A number written as ( m x \(10^n\) ) is said to be in standard form if m is a decimal number such that 1 \( \le \) m \(< \)10 and n is either a positive or a negative integer.

The standard form of a number is also known as Scientific notation.

## Expressing Very Large Numbers in Standard Form

In order to write large numbers in the standard form,following steps must be followed:

* STEP I*– Obtain the number and move the decimal point to the left till you get just one digit to the left of the decimal point.

* STEP II*– Write the given number as the product of the number so obtained and \(10^n\) , where n is the number of places the decimal point has been moved to the left. If the given number is between 1 and 10, then write it as the product of the number itself and \(10^0\) .

**Illustrative Examples**

**Example 1:** Express the following numbers in the standard form:

(i) 3,90,878 (ii) 3,186,500,000 (iii) 65,950,000

**Solution.**

(i) We have,

3,90,878 = 390878.00

Clearly, the decimal point is moved through five places to obtain a number in which there is just one digit to the left of the decimal point.

Therefore, 390878.00 = 3.90878 x \(10^5\)

(ii) We have,

3,186,500,000 = 3.186500000 x \(10^9\)

= 3.1865 x \(10^9\)

(iii) We have,

65,950,000 = 65,950,000.00

= 6.5950000 x \(10^7\)

= 6.595 x \(10^7\)

**Example 2:** The distance between sun and earth is (1.496 x \( {10}^{11} \)) m and the distance between earth and moon is (3.84 x \(10^8\)) m. During solar eclipse moon comes in between earth and sun. At that time what Is the distance between moon and sun?

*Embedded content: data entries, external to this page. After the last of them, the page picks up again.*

@[simp] theorem retireRun_parts (a0 : Nat) (s : State) :
    (retireRun a0 s).nv = s.nv ∧ (retireRun a0 s).boot = s.boot ∧ (retireRun a0 s).mem = s.mem ∧ (retireRun a0 s).gau = s.gau ∧
      (retireRun a0 s).benches.links = s.benches.links ∧ (retireRun a0 s).benches.packets = s.benches.packets ∧
      (retireRun a0 s).serve = s.serve ∧ (retireRun a0 s).opr = s.opr ∧ (retireRun a0 s).vid = s.vid ∧ (retireRun a0 s).red = s.red ∧
      (retireRun a0 s).pwr = s.pwr := by
  simp only [retireRun]
  (repeat' split) <;> simp

@[simp] theorem writeStage_parts (a0 : Plan) (a1 : Nat) (a2 : Option Nat) (s : State) :
    (writeStage a0 a1 a2 s).2.boot = s.boot ∧ (writeStage a0 a1 a2 s).2.benches = s.benches ∧
      (writeStage a0 a1 a2 s).2.serve = s.serve ∧ (writeStage a0 a1 a2 s).2.opr = s.opr ∧
      (writeStage a0 a1 a2 s).2.vid = s.vid ∧ (writeStage a0 a1 a2 s).2.red = s.red ∧ (writeStage a0 a1 a2 s).2.pwr = s.pwr := by
  simp [writeStage]

@[simp] theorem stageFaulted_parts (a0 : Chain) (a1 : Plan) (a2 : Option Nat) (s : State) :
    (stageFaulted a0 a1 a2 s).2.boot = s.boot ∧ (stageFaulted a0 a1 a2 s).2.benches = s.benches ∧
      (stageFaulted a0 a1 a2 s).2.serve = s.serve ∧ (stageFaulted a0 a1 a2 s).2.opr = s.opr ∧
      (stageFaulted a0 a1 a2 s).2.vid = s.vid ∧ (stageFaulted a0 a1 a2 s).2.red = s.red ∧
      (stageFaulted a0 a1 a2 s).2.pwr = s.pwr := by
  unfold stageFaulted
  (repeat' split) <;> simp

@[simp] theorem stageResult_parts (a0 : Chain) (a1 : Plan) (a2 : Option Nat) (a3 : Bool) (s : State) :
    (stageResult a0 a1 a2 a3 s).2.boot = s.boot ∧ (stageResult a0 a1 a2 a3 s).2.benches = s.benches ∧
      (stageResult a0 a1 a2 a3 s).2.serve = s.serve ∧ (stageResult a0 a1 a2 a3 s).2.opr = s.opr ∧
      (stageResult a0 a1 a2 a3 s).2.vid = s.vid ∧ (stageResult a0 a1 a2 a3 s).2.red = s.red ∧
      (stageResult a0 a1 a2 a3 s).2.pwr = s.pwr := by
  unfold stageResult
  (repeat' split) <;> (try dsimp only) <;> (repeat' split) <;> simp

@[simp] theorem stageEnds_parts (a0 : Chain) (a1 : Plan) (a2 : Option Nat) (s : State) :
    (stageEnds a0 a1 a2 s).boot = s.boot ∧ (stageEnds a0 a1 a2 s).benches.links = s.benches.links ∧
      (stageEnds a0 a1 a2 s).benches.packets = s.benches.packets ∧ (stageEnds a0 a1 a2 s).serve = s.serve ∧
      (stageEnds a0 a1 a2 s).vid = s.vid ∧ (stageEnds a0 a1 a2 s).red = s.red ∧ (stageEnds a0 a1 a2 s).pwr = s.pwr := by
  simp only [stageEnds, foldN]
  (repeat' split) <;> simp

@[simp] theorem execOprRun_startNew_parts (s : State) :
    (execOprRun.startNew s).boot = s.boot ∧ (execOprRun.startNew s).gau = s.gau ∧
      (execOprRun.startNew s).benches.links = s.benches.links ∧ (execOprRun.startNew s).benches.packets = s.benches.packets ∧
      (execOprRun.startNew s).serve = s.serve ∧ (execOprRun.startNew s).vid = s.vid ∧ (execOprRun.startNew s).red = s.red ∧
      (execOprRun.startNew s).pwr = s.pwr := by
  simp [execOprRun.startNew]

**Solution.** Required distance

= {(1.496 x \( {10}^{11} \)) – (3.84 x \(10^8\)) } m

= {\( \frac { 1496\times { 10 }^{ 11 } }{ { 10 }^{ 3 } } \) – (3.84 x \(10^8\))} m

= {1496 x \(10^8\)) – (3.84 x \(10^8\))} m

= {(1496 – 3.84) x \(10^8\))} m

= (1492.16 x \(10^8\)) m

Hence, the distance between moon and sun is (1492.16 x \(10^8\) ) m.

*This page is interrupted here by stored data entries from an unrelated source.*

set_option maxRecDepth 8000 in
theorem test_power_loops_act_18 : ∃ dt s, Held (.loneCapTimeout dt) dt (fun s => !s.pwr.pace.lone && s.pwr.pace.hbHold && s.pwr.pace.hbAt + 60500000000 ≤ now s) s :=
  ⟨60500000000, modPace (fun p => { p with lone := false, hbHold := true }) up, by decide⟩

set_option maxRecDepth 8000 in
theorem test_power_loops_act_20 : ∃ dt b v s, Held (.droopDetect dt b v) dt (fun s => fabricOn s && b < 252 && droopFires s v) s :=
  ⟨0, 251, 0, up, by decide⟩

set_option maxRecDepth 8000 in
theorem test_power_loops_act_21 : ∃ dt k t f s, Held (.droopGateRelease dt k) dt (fun s => (heatOf s k).shut = some t && (heatOf s k).fired = some f && f + 50 ≤ now s) s :=
  ⟨60, 3, 10, 10, modHeat 3 (fun h => { h with shut := some 10, fired := some 10 }) up, by decide⟩

set_option maxRecDepth 8000 in
theorem test_power_loops_act_1 : ∃ dt x s, Held (.inputSample dt x) dt (fun _ => !x.reaches && 44000 ≤ x.mv && x.mv ≤ 60000 && x.bank < x.mv + 2000) s :=
  ⟨0, { mv := 60000, ma := 1, bank := 61999, reaches := false }, up, by decide⟩

set_option maxRecDepth 8000 in
theorem test_power_loops_act_7 : ∃ dt s, Held (.powerLoopTick dt) dt (fun s =>
      let t := loopStart s
      fabricOn s && !t.pwr.pace.fell && !powerHeld t && !confMode t && peakOf t < pEstAvg t && t.pwr.pace.uniform.isNone) s :=
  ⟨0, modPace (fun p => { p with dyn := [10 ^ 9], sFit := some 100, kFit := some 1 }) up, by decide +kernel⟩

set_option maxRecDepth 8000 in
theorem test_power_loops_act_8 : ∃ dt s, Held (.powerLoopTick dt) dt (fun s =>
      let t := loopStart s
      fabricOn s && !t.pwr.pace.fell && !powerHeld t && (confMode t || pEstAvg t ≤ peakOf t || t.pwr.pace.uniform.isSome)) s :=
  ⟨0, modPace (fun p => { p with sFit := some 100, kFit := some 1 }) up, by decide +kernel⟩

set_option maxRecDepth 8000 in
theorem test_cooling_events_act_0 : ∃ dt x s, Held (.thermalSample dt x) dt (fun s => fabricOn s && x.block < 63 && x.a < 500 && x.b < 500) s :=
  ⟨0, ⟨62, 499, 0, 0⟩, up, by decide⟩

set_option maxRecDepth 8000 in
theorem test_cooling_events_act_2 : ∃ dt k t s, Held (.blockHalt1s dt k) dt (fun s => (heatOf s k).halted = some t && !(heatOf s k).told && t + 1000000000 ≤ now s) s :=
  ⟨1000000000, 62, 0, modHeat 62 (fun h => { h with halted := some 0 }) up, by decide⟩

set_option maxRecDepth 8000 in
theorem test_cooling_events_act_3 : ∃ dt k t s, Held (.suspectClear dt k false) dt (fun s => (heatOf s k).okA = some t && t + 1000000000 ≤ now s) s :=
  ⟨1000000000, 62, 0, modHeat 62 (fun h => { h with okA := some 0 }) up, by decide⟩

set_option maxRecDepth 8000 in
theorem test_cooling_events_act_4 : ∃ dt k t s, Held (.suspectClear dt k true) dt (fun s => (heatOf s k).okB = some t && t + 1000000000 ≤ now s) s :=
  ⟨1000000000, 62, 0, modHeat 62 (fun h => { h with okB := some 0 }) up, by decide⟩

set_option maxRecDepth 8000 in
theorem test_cooling_events_act_5 : ∃ dt r t s, Held (.inletSettled dt) dt (fun s => s.pwr.cool.inletAt = some (r, t) && t + 1000000000 ≤ now s) s :=
  ⟨1000000000, 450, 0, modCool (fun c => { c with inletAt := some (450, 0) }) up, by decide⟩

set_option maxRecDepth 8000 in
theorem test_cooling_events_act_6 : ∃ dt r s, Held (.thermTrip dt r) dt (fun s => fabricOn s && 500 ≤ r && !s.tray.thermTrip) s :=
  ⟨0, 500, up, by decide⟩

set_option maxRecDepth 8000 in
theorem test_cooling_events_act_7 : ∃ dt x s, Held (.flowTick dt x) dt fabricOn s :=
  ⟨0, ⟨200, 200, 200, 250, 300, false⟩, up, by decide⟩

set_option maxRecDepth 8000 in
theorem test_cooling_events_act_8 : ∃ dt t s, Held (.flowsDisagree dt) dt (fun s => s.pwr.cool.apart = some t && !s.pwr.cool.disagree && t + 1000000000 ≤ now s) s :=
  ⟨1000000000, 0, modCool (fun c => { c with apart := some 0 }) up, by decide⟩

set_option maxRecDepth 8000 in
theorem test_cooling_events_act_9 : ∃ dt t s, Held (.flowRangeRecovered dt) dt (fun s => !s.pwr.cool.flowCritical && s.pwr.cool.flowLow && s.pwr.cool.lowOver = some t && t + 1000000000 ≤ now s) s :=
  ⟨1000000000, 0, modCool (fun c => { c with flowLow := true, lowOver := some 0 }) up, by decide⟩

set_option maxRecDepth 8000 in
theorem test_cooling_events_act_10 : ∃ dt s, Held (.leakDetected dt) dt (fun s => !s.pwr.cool.leak) s :=
  ⟨0, up, by decide⟩

set_option maxRecDepth 8000 in
theorem test_cooling_events_act_1 : ∃ dt x s, Held (.thermalSample dt x) dt (fun s => fabricOn s && x.block < 63 && (500 ≤ x.a || 500 ≤ x.b)) s :=
  ⟨0, ⟨0, 500, 0, 0⟩, up, by decide⟩

set_option maxRecDepth 8000 in
theorem test_pace_group_acts_0 : ∃ dt m s, m.op = 0 ∧ m.operand < 2 ^ 48 ∧ Held (.capSet dt m) dt (fun s => msgTaken m s && (msgAcked m s).nv.manager = some m.srcM) s :=
  ⟨0, { from7 with operand := 2 ^ 48 - 1 }, inNv (fun n => { n with manager := some 7 }) upNet, by decide, by decide, by decide⟩

set_option maxRecDepth 8000 in
theorem test_pace_group_acts_3 : ∃ dt g s, Held (.beaconTimer dt) dt (fun s => s.pwr.pace.group = some g && !g.giveBack && g.beaconAt + g.cfg.interval * 1000000 ≤ now s) s :=
  ⟨10000000, { cfg := paceCfg0 }, grouped id upNet, by decide⟩

set_option maxRecDepth 8000 in
theorem test_pace_group_acts_4 : ∃ dt x g s, Held (.memberStale dt x) dt (fun s => s.pwr.pace.group = some g && (others s g).contains x && !(memberOf g x).out
      && (memberOf g x).at_ + 10 * g.cfg.interval * 1000000 ≤ now s) s :=
  ⟨100000000, 7, { cfg := paceCfg0 }, grouped id upNet, by decide⟩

**Example 3:** Write the following numbers in the usual form:

(i) 7.54 x \(10^6\) (ii)2.514 x \(10^7\)

**Solution.** We have

(i) 7.54 x \(10^6\)

= \(\frac{754}{100}\) x \(10^6\)

= \(\frac{754 \times {10}^{6} }{{10}^{2}}\)

= 754 x \({10}^{(6-2)}\)

= (754 x \({10}^{4}\) )

= (754 x 10000) = 7540000

(ii) 2.514 x \(10^7\)

= \(\frac{2514}{1000}\) x \(10^7\)

= \(\frac{2514 \times {10}^{7} }{{10}^{3}}\)

= 2514 x \({10}^{(7-3)}\)

= (2514 x \({10}^{4}\) )

= (2514 x 10000) = 25140000

## Expressing Very Small Numbers in Standard Form

In order to write very small numbers in the standard form,following steps must be followed:

* STEP I-* Obtain the number and count the number of decimal values after the decimal point. Consider it as n.

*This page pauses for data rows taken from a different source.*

-- ==== Sys2Proof/Decode.lean ====
section
/-! DEFINITION. The encodings: the transaction word (R71), the offset decode (R72, R84), the command byte and its
opcodes (R76, R83), as a decoder that is total on bytes and rejects by name, and the encoder beside it. -/

namespace Sys2Proof

/-- Why bytes are no instruction. -/
inductive DecodeError where
  /-- the offset is 16 or more: the cycle is not addressed to the CORE (R85, R96) -/
  | notSelected
  /-- bits above bit 16 of a three-byte transaction word are set: it is no 17-bit word (R71) -/
  | wideWord
  /-- neither one byte (a disk command) nor three (a transaction word) -/
  | badLength
  deriving DecidableEq, Repr

/-- Bit 16 of the transaction word: 1 = write, HOST to CORE (R71). -/
def wordIsWrite (w : TransWord) : Bool := w.getLsbD 16

/-- Bits 15:8 of the transaction word: the port offset (R71). -/
def wordOffset (w : TransWord) : Byte := w.extractLsb' 8 8

/-- Bits 7:0 of the transaction word: the data byte (R71). -/
def wordData (w : TransWord) : Byte := w.extractLsb' 0 8

/-- The transaction word `TW` of its three fields (R71). -/
def transWord (isWrite : Bool) (off data : Byte) : TransWord :=
  (BitVec.ofBool isWrite ++ off ++ data : BitVec (1 + 8 + 8))

/-- A byte written to offset 0: bit 7 says which burst, bits 6:0 are its first field (R74, R75, R76). -/
def triggerByte (isCommand : Bool) (low : BitVec 7) : Byte :=
  (BitVec.ofBool isCommand ++ low : BitVec (1 + 7))

/-- Bits 6:0 of a byte: the opcode of a command byte (R76) or the sector of a trigger byte (R75). -/
def low7 (b : Byte) : BitVec 7 := b.extractLsb' 0 7

/-- The transaction a write of `data` to offset 0 is: bit 7 selects the kind of burst (R73, R87, R113). -/
def decodeTrigger (data : Byte) : Instr :=
  if data.getLsbD 7 then .wr0cmd (low7 data) else .wr0par (low7 data)

/-- The bus transaction of a write (R84), the offset known to be below 16. -/
def decodeWrite (off data : Byte) : Instr :=
  if off = 0 then decodeTrigger data
  else if off = 1 then .wr1 data
  else if off = 2 then .wr2 data
  else if off = 3 then .wr3 data
  else if off = 4 then .wr4 data
  else if off = 8 then .wr8 data
  else .wrx off data

/-- The bus transaction of a read (R84), the offset known to be below 16; the data field is ignored (R71). -/
def decodeRead (off : Byte) : Instr :=
  if off = 0 then .rd0
  else if off = 1 then .rd1
  else if off = 2 then .rd2
  else if off = 3 then .rd3
  else if off = 4 then .rd4
  else if off = 8 then .rd8
  else .rdx off

/-- The number of consecutive port addresses the CORE answers, `N_OFFSETS` = 16 (R7). -/
abbrev nOffsets : Nat := 16

/-- The CORE is selected when the offset is below `N_OFFSETS` (R96). -/
def selectedOffset (off : Byte) : Bool := decide (off.toNat < nOffsets)

/-- Decode one bus transaction (R72, R84, R85). -/
def decodeBus (w : TransWord) : Except DecodeError Instr :=
  if selectedOffset (wordOffset w) then
    .ok (if wordIsWrite w then decodeWrite (wordOffset w) (wordData w) else decodeRead (wordOffset w))
  else .error .notSelected

/-- `OP_RESET` … `OP_PARAMS` (R7, R83). -/
def opReset : Opcode := 0x00
def opRead : Opcode := 0x01
def opWrite : Opcode := 0x02
def opFormat : Opcode := 0x08
def opFifo : Opcode := 0x0B
def opParams : Opcode := 0x10

/-- Decode the 7-bit opcode of a disk command: six named values, the other 122 UNKNOWN (R83, R149). -/
def decodeCommand (op : Opcode) : Instr :=
  if op = opReset then .reset
  else if op = opRead then .read
  else if op = opWrite then .write
  else if op = opFormat then .format
  else if op = opFifo then .fifo
  else if op = opParams then .params
  else .unknown op

/-- Decode bytes: one byte is a command byte, whose bit 7 is not part of the opcode (R76); three bytes are a
transaction word, the least significant byte first (log 23). -/
def decode : List Byte → Except DecodeError Instr
  | [c] => .ok (decodeCommand (low7 c))
  | [b0, b1, b2] =>
    if b2.toNat < 2 then decodeBus (transWord (b2.getLsbD 0) b1 b0) else .error .wideWord
  | _ => .error .badLength

/-- The bytes of an instruction whose bits, numbered as the opcode table numbers them, are `w`. -/
def tableBytes : Nat → Nat → List Byte
  | 0, _ => []
  | n + 1, w => BitVec.ofNat 8 w :: tableBytes n (w / 256)

/-- What the decoder reads from the table word `w` of `nbits` bits: 8 for a command row, 24 for a bus row. -/
def decodeTableWord (nbits w : Nat) : Option Instr :=
  match decode (tableBytes ((nbits + 7) / 8) w) with
  | .ok i => some i
  | .error _ => none

/-! ## The encoder -/

/-- The two formats of the opcode table: `BUS`, a 17-bit transaction word, and `CMD`, a 7-bit opcode (R85). -/
inductive Code where
  | bus (w : TransWord)
  | cmd (op : Opcode)
  deriving DecidableEq, Repr

/-- The word of an instruction (R71, R83, R84); a read carries 0x00 in its data field (R71). -/
def encode : Instr → Code
  | .rd0 => .bus (transWord false 0 0)
  | .wr0cmd op => .bus (transWord true 0 (triggerByte true op))
  | .wr0par sector => .bus (transWord true 0 (triggerByte false sector))
  | .wr1 data => .bus (transWord true 1 data)
  | .wr2 data => .bus (transWord true 2 data)
  | .wr3 data => .bus (transWord true 3 data)
  | .wr4 data => .bus (transWord true 4 data)
  | .rd1 => .bus (transWord false 1 0)
  | .rd2 => .bus (transWord false 2 0)
  | .rd3 => .bus (transWord false 3 0)
  | .rd4 => .bus (transWord false 4 0)
  | .rd8 => .bus (transWord false 8 0)
  | .wr8 data => .bus (transWord true 8 data)
  | .rdx off => .bus (transWord false off 0)
  | .wrx off data => .bus (transWord true off data)
  | .reset => .cmd opReset
  | .read => .cmd opRead
  | .write => .cmd opWrite
  | .format => .cmd opFormat
  | .fifo => .cmd opFifo
  | .params => .cmd opParams
  | .unknown op => .cmd op

/-- The bytes of a code: a transaction word in three bytes, the least significant first; a command as the byte the
HOST writes to offset 0, bit 7 set (R76, R83). -/
def Code.bytes : Code → List Byte
  | .bus w => [wordData w, wordOffset w, (BitVec.ofBool (wordIsWrite w)).setWidth 8]
  | .cmd op => [triggerByte true op]

/-- The opcode-table row an instruction belongs to, as `(mask, match)` over its word (spec/opcode_table.json, R85). -/
def tableRow : Instr → Nat × Nat
  | .rd0 => (0x1FF00, 0x00000)
  | .wr0cmd _ => (0x1FF80, 0x10080)
  | .wr0par _ => (0x1FF80, 0x10000)
  | .wr1 _ => (0x1FF00, 0x10100)
  | .wr2 _ => (0x1FF00, 0x10200)
  | .wr3 _ => (0x1FF00, 0x10300)
  | .wr4 _ => (0x1FF00, 0x10400)
  | .rd1 => (0x1FF00, 0x00100)
  | .rd2 => (0x1FF00, 0x00200)
  | .rd3 => (0x1FF00, 0x00300)
  | .rd4 => (0x1FF00, 0x00400)
  | .rd8 => (0x1FF00, 0x00800)
  | .wr8 _ => (0x1FF00, 0x10800)
  | .rdx _ => (0x1F000, 0x00000)
  | .wrx _ _ => (0x1F000, 0x10000)
  | .reset => (0x7F, 0x00)
  | .read => (0x7F, 0x01)
  | .write => (0x7F, 0x02)
  | .format => (0x7F, 0x08)
  | .fifo => (0x7F, 0x0B)
  | .params => (0x7F, 0x10)
  | .unknown _ => (0x00, 0x00)

/-- The number of a code's word: the 17-bit or the 7-bit value. -/
def Code.toNat : Code → Nat
  | .bus w => BitVec.toNat w
  | .cmd op => BitVec.toNat op

end Sys2Proof
end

* STEP II-* Divide the number by \( {10}^{n} \)). If the number is between 1 and 10, then write it as the product of the number itself and \( {10}^{-n} \)

**Example 1:** Write the following numbers in the standard form:

(i) 0.000000059 (ii) 0.00000000526**Solution.** We may write:

(i) 0.000000059

= \(\frac{59}{{10}^{9}}\)

= \(\frac{5.9 \times 10}{{10}^{9}}\)

= \(\frac{5.9}{{10}^{8}}\) = (5.9 x \( {10}^{-8} \))

(ii) 0.00000000526

= \(\frac{526}{{10}^{11}}\)

= \(\frac{5.26 \times 100}{{10}^{11}}\)

= \(\frac{5.26 \times {10}^{2}}{{10}^{11}}\)

= \(\frac{5.26}{{10}^{(11 – 2)}}\)

= \(\frac{5.26}{{10}^{9}}\) = (5.26 x \( {10}^{-9} \))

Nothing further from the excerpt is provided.